> [DESCRIPTION OF THE TASK]
Your answer should consist of the lines in the following data that contain "guestServe".

> [RECORD SET]
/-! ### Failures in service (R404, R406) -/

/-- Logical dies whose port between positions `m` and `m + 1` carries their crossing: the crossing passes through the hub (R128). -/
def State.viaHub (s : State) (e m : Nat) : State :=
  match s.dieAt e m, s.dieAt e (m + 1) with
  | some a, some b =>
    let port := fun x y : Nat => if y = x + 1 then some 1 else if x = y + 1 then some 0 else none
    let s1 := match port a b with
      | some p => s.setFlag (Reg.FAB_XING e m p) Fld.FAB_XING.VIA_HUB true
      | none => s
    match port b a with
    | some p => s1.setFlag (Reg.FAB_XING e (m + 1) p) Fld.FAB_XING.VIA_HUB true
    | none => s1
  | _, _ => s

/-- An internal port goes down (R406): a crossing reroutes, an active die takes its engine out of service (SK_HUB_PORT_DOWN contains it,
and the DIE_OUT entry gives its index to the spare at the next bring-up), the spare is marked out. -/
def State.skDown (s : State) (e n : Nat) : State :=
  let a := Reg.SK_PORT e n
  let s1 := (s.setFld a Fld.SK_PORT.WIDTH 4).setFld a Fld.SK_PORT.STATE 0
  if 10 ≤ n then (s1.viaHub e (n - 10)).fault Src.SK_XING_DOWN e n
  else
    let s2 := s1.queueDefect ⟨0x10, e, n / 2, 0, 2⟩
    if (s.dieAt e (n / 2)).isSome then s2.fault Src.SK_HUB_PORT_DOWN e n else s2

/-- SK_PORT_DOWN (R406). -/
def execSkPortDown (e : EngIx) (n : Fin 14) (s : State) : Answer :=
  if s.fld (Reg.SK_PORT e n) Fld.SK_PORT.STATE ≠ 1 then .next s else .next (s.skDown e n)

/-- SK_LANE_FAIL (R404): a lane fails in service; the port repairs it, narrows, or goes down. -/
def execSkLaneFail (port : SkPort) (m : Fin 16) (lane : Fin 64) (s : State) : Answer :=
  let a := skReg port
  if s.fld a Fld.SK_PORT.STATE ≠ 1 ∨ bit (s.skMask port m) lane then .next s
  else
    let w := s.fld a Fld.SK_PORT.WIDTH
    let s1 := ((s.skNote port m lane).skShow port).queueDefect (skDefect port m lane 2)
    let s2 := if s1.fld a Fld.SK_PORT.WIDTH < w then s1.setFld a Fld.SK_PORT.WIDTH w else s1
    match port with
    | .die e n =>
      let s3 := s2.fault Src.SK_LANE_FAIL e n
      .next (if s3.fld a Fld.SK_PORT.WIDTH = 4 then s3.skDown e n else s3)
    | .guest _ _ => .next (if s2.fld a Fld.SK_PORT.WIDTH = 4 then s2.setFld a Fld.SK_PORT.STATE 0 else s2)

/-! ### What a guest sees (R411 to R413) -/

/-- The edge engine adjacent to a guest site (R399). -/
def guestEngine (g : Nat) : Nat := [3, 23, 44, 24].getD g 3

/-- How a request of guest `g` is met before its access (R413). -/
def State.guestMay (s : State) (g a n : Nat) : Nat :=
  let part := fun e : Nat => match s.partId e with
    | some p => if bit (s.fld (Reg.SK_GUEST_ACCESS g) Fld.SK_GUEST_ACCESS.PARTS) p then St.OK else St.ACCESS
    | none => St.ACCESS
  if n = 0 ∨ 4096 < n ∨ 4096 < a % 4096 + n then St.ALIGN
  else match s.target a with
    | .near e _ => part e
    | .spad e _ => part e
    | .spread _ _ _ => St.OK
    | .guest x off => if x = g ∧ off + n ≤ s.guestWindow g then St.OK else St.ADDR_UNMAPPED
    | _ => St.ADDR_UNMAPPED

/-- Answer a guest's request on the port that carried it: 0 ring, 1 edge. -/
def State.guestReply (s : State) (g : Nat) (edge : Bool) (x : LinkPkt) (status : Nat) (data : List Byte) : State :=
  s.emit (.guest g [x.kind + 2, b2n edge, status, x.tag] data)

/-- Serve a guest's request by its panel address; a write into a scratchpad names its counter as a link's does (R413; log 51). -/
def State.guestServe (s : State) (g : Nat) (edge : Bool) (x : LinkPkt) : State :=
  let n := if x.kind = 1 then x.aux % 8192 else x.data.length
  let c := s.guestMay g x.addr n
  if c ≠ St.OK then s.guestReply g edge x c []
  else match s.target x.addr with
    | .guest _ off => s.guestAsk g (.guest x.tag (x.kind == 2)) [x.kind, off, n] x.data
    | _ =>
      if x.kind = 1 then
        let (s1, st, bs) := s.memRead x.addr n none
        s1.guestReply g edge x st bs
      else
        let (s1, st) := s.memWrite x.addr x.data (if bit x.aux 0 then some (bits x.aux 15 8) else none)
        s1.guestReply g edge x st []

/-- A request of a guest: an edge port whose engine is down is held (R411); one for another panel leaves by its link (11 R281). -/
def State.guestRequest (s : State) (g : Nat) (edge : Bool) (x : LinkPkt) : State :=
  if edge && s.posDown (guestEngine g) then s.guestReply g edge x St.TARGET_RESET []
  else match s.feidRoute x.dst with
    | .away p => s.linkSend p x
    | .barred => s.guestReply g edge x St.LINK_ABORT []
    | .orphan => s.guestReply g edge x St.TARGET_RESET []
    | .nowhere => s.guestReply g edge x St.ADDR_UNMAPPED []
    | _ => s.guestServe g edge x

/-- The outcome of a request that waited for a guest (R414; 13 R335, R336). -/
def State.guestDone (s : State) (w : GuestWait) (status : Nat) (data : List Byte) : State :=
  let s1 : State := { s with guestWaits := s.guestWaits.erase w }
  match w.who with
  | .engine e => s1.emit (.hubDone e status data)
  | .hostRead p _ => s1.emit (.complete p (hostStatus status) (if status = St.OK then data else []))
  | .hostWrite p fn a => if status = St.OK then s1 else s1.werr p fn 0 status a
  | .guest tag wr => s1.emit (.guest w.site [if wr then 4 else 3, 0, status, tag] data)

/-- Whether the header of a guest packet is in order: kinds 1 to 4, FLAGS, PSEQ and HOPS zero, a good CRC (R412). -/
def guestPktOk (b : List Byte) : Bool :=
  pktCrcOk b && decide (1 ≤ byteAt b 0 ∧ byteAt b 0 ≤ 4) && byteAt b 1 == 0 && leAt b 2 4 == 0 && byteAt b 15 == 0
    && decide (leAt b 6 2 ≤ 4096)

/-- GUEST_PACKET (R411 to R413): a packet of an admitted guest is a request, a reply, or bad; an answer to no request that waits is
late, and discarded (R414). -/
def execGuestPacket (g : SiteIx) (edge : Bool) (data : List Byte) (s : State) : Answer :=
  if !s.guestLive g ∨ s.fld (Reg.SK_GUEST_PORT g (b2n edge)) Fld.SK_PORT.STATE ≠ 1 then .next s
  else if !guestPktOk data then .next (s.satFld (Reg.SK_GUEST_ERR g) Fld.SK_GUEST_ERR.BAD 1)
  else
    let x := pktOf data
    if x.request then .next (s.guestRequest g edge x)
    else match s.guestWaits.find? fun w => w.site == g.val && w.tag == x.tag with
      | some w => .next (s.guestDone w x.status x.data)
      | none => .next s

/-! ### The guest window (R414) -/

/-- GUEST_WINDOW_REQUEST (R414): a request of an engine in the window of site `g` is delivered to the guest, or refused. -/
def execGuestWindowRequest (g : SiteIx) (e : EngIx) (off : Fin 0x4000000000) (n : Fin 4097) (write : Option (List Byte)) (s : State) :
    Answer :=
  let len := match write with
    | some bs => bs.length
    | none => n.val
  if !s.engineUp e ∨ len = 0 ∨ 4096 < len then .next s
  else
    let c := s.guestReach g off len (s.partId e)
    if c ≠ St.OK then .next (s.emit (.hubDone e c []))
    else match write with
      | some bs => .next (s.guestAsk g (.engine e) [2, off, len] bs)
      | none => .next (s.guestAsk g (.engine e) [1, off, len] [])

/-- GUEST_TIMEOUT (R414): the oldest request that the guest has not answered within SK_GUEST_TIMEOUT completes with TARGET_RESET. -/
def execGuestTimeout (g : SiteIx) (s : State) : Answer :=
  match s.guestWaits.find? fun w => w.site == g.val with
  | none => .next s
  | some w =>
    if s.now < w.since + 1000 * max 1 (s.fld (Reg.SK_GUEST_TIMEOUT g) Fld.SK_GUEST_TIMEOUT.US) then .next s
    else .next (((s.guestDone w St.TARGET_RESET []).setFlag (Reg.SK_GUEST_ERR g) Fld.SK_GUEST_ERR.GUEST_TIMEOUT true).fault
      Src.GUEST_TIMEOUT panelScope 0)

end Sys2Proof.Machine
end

> [RESPONSE TO THE TASK]
def State.guestServe (s : State) (g : Nat) (edge : Bool) (x : LinkPkt) : State :=
    | _ => s.guestServe g edge x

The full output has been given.